Your answer should be the lines from the start of the records through the line with "sequence reads and", copied word for word.

*** DATA IN THIS EXERCISE

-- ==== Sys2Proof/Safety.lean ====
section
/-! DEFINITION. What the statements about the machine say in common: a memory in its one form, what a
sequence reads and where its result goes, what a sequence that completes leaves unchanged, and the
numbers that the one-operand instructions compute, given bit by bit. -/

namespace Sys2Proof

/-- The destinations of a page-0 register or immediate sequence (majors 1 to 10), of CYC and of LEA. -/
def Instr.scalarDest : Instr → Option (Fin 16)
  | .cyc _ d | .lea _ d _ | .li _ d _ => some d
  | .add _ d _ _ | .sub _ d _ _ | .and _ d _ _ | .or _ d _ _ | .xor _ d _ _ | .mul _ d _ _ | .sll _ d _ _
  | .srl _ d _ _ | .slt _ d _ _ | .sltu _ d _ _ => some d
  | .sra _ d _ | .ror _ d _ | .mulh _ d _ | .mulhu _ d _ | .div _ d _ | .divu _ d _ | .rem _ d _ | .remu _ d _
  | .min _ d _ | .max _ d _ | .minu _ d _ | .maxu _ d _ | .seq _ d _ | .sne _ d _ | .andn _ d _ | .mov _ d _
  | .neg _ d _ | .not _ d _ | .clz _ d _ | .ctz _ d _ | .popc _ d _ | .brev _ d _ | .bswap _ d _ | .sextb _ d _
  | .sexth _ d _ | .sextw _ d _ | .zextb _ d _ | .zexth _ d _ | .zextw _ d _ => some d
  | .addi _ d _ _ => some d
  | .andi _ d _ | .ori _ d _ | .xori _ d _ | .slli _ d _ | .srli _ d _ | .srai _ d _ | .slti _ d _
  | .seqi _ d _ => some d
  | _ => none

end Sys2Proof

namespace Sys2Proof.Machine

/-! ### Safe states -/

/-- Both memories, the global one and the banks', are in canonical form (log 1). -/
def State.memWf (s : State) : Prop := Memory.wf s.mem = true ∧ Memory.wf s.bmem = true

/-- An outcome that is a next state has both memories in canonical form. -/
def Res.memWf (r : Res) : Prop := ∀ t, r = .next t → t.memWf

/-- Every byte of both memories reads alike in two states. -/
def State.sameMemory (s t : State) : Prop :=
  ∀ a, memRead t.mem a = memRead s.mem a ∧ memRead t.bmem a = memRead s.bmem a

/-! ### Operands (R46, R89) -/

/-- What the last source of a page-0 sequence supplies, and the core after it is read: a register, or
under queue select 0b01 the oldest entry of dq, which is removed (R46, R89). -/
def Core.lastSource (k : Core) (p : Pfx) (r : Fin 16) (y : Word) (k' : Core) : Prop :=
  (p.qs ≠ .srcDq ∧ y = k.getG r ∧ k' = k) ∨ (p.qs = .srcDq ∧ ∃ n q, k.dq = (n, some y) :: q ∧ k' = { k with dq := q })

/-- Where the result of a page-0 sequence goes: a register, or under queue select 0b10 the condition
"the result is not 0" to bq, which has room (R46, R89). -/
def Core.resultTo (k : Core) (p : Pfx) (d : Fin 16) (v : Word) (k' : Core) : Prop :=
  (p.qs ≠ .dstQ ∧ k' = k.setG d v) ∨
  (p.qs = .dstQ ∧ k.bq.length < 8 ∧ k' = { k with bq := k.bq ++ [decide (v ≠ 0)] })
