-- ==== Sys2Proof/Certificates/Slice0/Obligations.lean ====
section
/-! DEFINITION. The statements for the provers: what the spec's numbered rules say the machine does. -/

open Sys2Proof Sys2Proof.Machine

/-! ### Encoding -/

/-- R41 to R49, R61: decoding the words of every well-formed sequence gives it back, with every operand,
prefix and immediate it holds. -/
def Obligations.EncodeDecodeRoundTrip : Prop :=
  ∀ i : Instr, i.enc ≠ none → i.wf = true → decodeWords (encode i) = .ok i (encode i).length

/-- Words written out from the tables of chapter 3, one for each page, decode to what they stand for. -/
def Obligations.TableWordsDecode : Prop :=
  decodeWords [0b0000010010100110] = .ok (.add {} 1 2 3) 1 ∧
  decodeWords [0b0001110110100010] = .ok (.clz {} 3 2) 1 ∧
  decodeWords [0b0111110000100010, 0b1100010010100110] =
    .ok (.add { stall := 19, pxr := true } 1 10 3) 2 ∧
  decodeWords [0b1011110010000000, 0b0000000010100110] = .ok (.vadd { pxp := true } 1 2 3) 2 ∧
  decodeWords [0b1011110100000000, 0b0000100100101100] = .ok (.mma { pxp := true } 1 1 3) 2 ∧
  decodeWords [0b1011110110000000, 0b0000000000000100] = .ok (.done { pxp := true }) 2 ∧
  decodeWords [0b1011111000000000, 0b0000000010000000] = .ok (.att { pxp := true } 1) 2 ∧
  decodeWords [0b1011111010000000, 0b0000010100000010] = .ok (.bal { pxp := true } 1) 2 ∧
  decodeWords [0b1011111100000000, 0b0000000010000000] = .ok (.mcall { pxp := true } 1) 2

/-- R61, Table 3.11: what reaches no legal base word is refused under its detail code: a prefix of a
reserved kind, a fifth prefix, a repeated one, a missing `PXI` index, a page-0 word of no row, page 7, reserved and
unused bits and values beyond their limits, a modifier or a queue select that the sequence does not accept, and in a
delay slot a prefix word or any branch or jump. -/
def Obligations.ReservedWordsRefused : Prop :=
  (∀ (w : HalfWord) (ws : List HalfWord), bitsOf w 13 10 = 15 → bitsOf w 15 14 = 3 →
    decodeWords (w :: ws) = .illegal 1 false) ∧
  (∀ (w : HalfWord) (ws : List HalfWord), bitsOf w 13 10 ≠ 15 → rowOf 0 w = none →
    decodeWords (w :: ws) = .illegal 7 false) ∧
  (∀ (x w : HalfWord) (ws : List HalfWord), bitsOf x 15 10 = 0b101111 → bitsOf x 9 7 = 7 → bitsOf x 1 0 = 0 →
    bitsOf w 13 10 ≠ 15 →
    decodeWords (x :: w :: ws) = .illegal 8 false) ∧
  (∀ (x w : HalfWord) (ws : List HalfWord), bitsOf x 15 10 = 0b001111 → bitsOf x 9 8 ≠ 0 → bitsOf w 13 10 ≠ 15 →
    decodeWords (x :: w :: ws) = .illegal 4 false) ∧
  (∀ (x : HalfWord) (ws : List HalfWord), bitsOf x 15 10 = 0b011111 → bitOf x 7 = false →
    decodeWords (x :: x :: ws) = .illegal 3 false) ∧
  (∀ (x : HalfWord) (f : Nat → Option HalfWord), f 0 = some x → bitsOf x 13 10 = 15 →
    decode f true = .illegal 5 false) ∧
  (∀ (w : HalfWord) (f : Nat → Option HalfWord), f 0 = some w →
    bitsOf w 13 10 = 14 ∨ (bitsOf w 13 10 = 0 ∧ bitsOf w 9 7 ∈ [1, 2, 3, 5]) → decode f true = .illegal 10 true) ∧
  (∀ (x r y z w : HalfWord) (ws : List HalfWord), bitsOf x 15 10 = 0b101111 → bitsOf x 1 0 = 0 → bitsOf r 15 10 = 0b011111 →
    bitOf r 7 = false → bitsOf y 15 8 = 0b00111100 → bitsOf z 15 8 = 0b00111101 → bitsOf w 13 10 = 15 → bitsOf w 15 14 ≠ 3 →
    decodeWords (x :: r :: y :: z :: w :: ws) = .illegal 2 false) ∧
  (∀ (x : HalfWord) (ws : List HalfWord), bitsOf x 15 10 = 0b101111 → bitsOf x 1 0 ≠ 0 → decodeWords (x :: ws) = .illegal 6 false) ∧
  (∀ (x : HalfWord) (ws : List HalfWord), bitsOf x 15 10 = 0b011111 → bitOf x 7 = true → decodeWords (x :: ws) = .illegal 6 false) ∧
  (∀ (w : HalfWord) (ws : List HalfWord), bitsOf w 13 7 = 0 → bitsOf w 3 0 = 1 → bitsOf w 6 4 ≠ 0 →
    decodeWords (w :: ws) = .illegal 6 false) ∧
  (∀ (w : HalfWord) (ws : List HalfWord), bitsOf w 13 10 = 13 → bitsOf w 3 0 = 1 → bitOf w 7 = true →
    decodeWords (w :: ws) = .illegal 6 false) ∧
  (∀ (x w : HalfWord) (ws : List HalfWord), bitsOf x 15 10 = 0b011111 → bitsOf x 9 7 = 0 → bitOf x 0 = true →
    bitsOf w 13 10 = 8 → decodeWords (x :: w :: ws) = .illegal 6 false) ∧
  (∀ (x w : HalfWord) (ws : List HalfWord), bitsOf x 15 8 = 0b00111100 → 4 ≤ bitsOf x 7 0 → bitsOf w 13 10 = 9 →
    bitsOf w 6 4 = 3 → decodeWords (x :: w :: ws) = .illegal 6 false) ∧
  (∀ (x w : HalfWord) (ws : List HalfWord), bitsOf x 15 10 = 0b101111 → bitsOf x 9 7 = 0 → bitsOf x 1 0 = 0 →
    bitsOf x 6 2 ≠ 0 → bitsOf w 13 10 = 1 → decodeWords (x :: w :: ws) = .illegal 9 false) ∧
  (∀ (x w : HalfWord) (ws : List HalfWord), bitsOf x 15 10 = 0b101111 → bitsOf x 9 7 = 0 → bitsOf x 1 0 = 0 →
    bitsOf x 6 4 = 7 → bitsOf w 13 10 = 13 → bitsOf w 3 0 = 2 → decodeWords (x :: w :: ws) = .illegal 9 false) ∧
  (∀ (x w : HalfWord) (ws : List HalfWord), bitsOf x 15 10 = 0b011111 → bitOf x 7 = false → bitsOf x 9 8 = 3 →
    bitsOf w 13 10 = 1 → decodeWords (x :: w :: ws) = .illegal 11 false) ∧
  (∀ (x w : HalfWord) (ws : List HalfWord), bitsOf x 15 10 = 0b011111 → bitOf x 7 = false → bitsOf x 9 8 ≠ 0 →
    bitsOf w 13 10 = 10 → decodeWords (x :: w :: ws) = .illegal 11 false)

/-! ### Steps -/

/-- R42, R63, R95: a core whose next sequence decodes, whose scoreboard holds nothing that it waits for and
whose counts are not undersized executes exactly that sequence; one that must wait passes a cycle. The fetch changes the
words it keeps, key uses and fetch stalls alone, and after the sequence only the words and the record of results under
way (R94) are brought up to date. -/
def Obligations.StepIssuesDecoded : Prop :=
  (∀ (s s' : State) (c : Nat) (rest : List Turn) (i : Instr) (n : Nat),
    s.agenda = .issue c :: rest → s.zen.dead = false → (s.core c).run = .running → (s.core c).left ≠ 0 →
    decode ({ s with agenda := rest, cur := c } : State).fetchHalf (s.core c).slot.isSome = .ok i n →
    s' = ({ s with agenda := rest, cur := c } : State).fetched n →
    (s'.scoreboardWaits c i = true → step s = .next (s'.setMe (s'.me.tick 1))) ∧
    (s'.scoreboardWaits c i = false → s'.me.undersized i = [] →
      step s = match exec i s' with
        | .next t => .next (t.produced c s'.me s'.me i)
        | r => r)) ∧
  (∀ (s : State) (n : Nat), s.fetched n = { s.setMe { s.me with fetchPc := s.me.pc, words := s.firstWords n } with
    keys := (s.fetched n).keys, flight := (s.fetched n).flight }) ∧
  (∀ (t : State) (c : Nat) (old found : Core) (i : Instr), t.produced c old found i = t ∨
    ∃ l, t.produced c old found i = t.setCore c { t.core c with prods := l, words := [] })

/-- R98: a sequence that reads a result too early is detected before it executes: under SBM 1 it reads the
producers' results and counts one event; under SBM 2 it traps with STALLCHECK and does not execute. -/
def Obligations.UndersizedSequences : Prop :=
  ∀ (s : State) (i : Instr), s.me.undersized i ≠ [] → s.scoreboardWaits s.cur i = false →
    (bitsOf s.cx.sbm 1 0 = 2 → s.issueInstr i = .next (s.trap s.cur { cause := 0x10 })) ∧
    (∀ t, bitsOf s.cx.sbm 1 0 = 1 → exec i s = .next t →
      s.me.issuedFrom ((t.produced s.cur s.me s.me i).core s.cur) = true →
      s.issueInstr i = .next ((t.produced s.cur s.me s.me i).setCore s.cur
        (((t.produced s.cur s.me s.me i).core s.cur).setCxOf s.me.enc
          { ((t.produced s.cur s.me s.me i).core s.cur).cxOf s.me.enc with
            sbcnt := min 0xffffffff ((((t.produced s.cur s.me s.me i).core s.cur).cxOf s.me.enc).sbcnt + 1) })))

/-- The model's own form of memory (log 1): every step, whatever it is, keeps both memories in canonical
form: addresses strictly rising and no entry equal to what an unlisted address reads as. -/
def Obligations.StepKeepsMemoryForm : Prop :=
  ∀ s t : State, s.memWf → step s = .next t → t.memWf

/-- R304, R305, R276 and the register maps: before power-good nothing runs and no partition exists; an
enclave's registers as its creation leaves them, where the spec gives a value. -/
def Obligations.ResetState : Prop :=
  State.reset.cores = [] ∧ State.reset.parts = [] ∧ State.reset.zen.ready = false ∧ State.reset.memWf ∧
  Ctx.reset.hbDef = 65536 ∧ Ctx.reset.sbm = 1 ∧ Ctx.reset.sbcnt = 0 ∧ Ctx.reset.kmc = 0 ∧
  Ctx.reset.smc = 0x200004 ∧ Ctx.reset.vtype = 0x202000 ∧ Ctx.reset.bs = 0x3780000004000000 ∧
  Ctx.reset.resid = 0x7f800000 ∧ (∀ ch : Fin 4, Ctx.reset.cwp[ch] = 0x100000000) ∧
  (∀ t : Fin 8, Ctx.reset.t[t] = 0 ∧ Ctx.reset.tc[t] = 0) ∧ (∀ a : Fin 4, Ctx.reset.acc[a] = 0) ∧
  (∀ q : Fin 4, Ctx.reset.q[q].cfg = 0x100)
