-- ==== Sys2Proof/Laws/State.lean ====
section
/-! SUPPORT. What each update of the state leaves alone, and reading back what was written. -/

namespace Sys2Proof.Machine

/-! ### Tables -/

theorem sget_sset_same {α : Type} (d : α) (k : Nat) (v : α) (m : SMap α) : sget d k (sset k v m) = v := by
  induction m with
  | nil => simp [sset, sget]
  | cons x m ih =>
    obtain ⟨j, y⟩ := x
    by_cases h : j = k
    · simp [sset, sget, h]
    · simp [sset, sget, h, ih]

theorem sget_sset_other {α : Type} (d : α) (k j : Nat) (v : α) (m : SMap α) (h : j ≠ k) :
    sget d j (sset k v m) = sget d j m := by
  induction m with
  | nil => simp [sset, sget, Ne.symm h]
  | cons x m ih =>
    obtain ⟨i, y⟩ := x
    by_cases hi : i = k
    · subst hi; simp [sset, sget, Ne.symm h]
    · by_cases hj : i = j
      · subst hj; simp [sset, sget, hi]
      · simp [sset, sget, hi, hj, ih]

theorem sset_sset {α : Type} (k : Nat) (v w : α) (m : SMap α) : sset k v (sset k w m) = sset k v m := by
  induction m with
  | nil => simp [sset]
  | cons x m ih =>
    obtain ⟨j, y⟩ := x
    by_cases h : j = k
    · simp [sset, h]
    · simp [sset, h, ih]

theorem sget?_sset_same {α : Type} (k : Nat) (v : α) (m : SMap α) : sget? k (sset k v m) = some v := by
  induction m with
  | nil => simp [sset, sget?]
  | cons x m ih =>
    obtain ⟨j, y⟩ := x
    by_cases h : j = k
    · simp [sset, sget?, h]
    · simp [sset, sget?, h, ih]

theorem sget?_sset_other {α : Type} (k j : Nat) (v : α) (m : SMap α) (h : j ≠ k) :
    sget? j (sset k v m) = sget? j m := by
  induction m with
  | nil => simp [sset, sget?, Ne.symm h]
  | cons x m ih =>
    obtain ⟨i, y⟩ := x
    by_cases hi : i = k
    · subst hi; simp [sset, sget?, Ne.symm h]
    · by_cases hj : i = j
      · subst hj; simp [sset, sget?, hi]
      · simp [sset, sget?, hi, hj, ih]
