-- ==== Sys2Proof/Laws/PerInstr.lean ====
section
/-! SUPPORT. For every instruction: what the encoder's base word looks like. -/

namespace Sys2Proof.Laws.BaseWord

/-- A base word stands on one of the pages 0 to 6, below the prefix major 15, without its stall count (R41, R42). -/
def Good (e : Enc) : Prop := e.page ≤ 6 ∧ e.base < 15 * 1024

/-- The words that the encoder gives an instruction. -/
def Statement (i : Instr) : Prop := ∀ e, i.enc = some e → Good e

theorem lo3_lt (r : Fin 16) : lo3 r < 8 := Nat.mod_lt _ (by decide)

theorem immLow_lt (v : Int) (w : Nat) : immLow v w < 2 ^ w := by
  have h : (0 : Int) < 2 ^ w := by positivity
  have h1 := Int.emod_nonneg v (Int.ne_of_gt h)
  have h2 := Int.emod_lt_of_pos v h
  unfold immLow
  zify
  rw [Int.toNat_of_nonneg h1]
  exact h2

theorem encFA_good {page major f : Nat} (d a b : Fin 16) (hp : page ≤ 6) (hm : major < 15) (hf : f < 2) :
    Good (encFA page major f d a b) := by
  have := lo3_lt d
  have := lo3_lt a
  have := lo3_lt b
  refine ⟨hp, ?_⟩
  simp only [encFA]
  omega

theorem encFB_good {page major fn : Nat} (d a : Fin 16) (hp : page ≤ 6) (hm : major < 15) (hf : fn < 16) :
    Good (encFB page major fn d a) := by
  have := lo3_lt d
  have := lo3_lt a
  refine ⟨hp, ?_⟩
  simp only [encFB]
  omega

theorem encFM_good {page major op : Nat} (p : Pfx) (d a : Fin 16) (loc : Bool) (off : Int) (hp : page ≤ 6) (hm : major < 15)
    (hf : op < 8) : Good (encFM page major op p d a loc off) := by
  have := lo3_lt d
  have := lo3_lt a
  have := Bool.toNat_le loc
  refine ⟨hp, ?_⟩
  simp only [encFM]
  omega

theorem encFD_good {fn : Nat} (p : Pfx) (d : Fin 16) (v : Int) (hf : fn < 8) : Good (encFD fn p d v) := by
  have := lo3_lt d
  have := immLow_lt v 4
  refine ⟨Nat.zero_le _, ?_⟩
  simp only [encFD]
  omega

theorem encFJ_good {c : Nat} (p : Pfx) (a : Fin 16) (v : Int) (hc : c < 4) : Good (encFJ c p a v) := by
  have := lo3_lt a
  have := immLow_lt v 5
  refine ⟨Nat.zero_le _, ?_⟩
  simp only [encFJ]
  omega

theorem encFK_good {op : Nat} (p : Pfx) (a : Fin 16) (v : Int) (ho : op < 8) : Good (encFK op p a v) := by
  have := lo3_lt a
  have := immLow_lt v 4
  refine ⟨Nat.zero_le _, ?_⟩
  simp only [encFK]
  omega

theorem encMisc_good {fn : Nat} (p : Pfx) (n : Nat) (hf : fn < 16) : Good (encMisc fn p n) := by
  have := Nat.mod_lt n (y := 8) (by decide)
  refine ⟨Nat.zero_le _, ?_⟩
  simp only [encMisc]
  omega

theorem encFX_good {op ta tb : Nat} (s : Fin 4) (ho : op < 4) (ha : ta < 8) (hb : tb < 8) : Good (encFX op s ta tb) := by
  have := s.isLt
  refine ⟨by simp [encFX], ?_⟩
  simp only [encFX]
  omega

******

EXERCISE RESULT —
-- ==== Sys2Proof/Safety.lean ====
section
/-! DEFINITION. What the statements about the machine say in common: a memory in its one form, what a
sequence reads and where its result goes, what a sequence that completes leaves unchanged, and the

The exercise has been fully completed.